Wargame in hacking is a security challenge in which one must exploit a vulnerability in a system or application or gain access to a computer system. These wargames are intended to increase your knowledge about security measures and counter measures.

One of the most famous wargaming site is called overthewire.org. In this site "Bandit" is the recommended game to start if you are new to site. In this game, password for the next level is hidden in the previous level. You goal is to find that hidden password.

You should already be familiar with basic Linux commands before attempting this wargame. It doesn't matter you don't know much more on Linux, by doing this wargame you can gain fair knowledge on Linux commands. And most importantly you have to use a bit of your own intuition to figure out how to make it from one level to the next.

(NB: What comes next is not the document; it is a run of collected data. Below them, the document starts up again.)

-- ==== Sys2Proof/Syntax.lean ====
section
/-! DEFINITION. The commands: one constructor of Instr for every row of spec/opcode_table.json, with the operands the
model gives it (log entry 6, DESIGN CHOICE), and the vocabulary they are written in: units, packets, flits, descriptors. -/

namespace Sys2Proof

/-! ### Units -/

/-- An OX9 port (R17). -/
abbrev Port := Fin 288
/-- A die of the package (R13). -/
abbrev Die := Fin 64
/-- The OEB of an accelerator (R238). -/
abbrev Side := Fin 2
/-- A port of an OEB. -/
abbrev OPort := Fin 16
/-- A Skipper (R21). -/
abbrev Skip := Fin 2
/-- A management domain or function (Table 19-1). -/
abbrev Dom := Fin 8
/-- A slice and its two banks (R18). -/
abbrev Slice := Fin 16
/-- A Luna die D(52 + k). -/
abbrev LDie := Fin 8
/-- A physical Luna core. -/
abbrev Core := Fin 864
/-- A virtual channel (R127). -/
abbrev Vc := Fin 6
/-- A partition. -/
abbrev Part := Fin 4096
/-- A lane site. -/
abbrev Site := Fin 648
/-- An issuing context of an OEB (R245). -/
abbrev Ctx := Fin 1024
/-- A DMA channel (R277). -/
abbrev Chan := Fin 64

/-- One end of a link: an OX9 port or an OEB port. Every link rule binds both (chapter 13). -/
inductive LinkEnd where
  | ox (p : Port)
  | oeb (side : Side) (q : OPort)
deriving DecidableEq, Repr

/-- Where a unit sends Breeze markers (R339): a link end, or a Monarch chain link. -/
inductive MarkerEnd where
  | link (e : LinkEnd)
  | chain (i : Fin 2)
deriving DecidableEq, Repr

/-- Where a packet enters the forwarding core (R102): a port, or a die that enters at a slice; such a die may enter a
packet for class 7 on DST_EP (R87, R323) or with its egress chosen (R322). -/
inductive Entry where
  | port (p : Port)
  | die (d : Die)
  | dieClass7 (d : Die)
deriving DecidableEq, Repr

/-- A unit that keeps fabric time, folds events, or holds keys. -/
inductive UnitId where
  | ox9
  | oeb (side : Side)
deriving DecidableEq, Repr

/-- A unit that keeps rate entries for source slow-down (R144). -/
inductive RateUnit where
  | oeb (side : Side)
  | skipper (k : Skip)
deriving DecidableEq, Repr

/-- A PAM4 symbol by its level: −3, −1, +1, +3 (R289). -/
inductive Pam4 where
  | m3 | m1 | p1 | p3
deriving DecidableEq, Repr

/-- What arrives on the lanes of a port: code groups of five symbols, slot by slot from lane 0 (R293). -/
abbrev Line := List (List Pam4)

/-- A congestion echo as it arrives: as an insert at a port of an OEB, or of the OX9 whose partner is an OX9, or inside the OX9
at a Skipper (R143, R144). -/
inductive EchoIn where
  | ox (p : Port) (line : Line)
  | oeb (side : Side) (q : OPort) (line : Line)
  | skipper (k : Skip) (body : List Byte)
deriving DecidableEq, Repr

/-- A unit that has a TRNG (R373). -/
inductive TrngUnit where
  | monarch (d : Fin 2)
  | oeb (side : Side)
deriving DecidableEq, Repr

/-- What a register access goes to: BAR0 of a function, an OEB's register space, a Skipper's host-facing BAR0. -/
inductive BusTarget where
  | bar0 (fn : Dom)
  | oeb (side : Side)
  | host (k : Skip)
deriving DecidableEq, Repr

/-- The result of an SRAM read (R31, R33): no error, at a place that matters to nothing or at the row named; an error with
its bank and row. -/
inductive SramRead where
  | clean
  | atRow (bank row : Nat)
  | corrected (bank row : Nat)
  | uncorrectable (bank row : Nat)
deriving DecidableEq, Repr

/-! ### Packets -/

/-- The packet header (Table 2-2); `w1` is word 1, ADDR or the chunk identity (Tables 2-1, 2-3). -/
structure Header where
  opcode : BitVec 6
  vc : BitVec 3
  status : BitVec 4
  part : BitVec 12
  srcEp : BitVec 12
  dstEp : BitVec 12
  tag : BitVec 14
  enc : Bool
  w1 : BitVec 64
  len : BitVec 13
  scope : BitVec 2
  lcId : BitVec 12
  keySlot : BitVec 13
  subop : BitVec 8
  mc : Bool
  mcg : BitVec 15
  ageStamp : BitVec 16
  seq : BitVec 48
deriving DecidableEq, Repr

If you are using Linux/Unix platform;

  • Open a Terminal.
  • type ssh levelNumber@bandit.labs.overthewire.org -p 2220 and then type the password you have found                                                       Eg: bandit0@bandit.labs.overthewire.org -p 2220
  • Once you have found the password for the next level use 'exit' command to disconnect connection to server.
  • Reconnect to the server to go the next level.



If you are using Windows;



  • Click Open.
  • Once terminal is opened type username and password.
  • After you have found the password for the next level restart the Putty and go the next level.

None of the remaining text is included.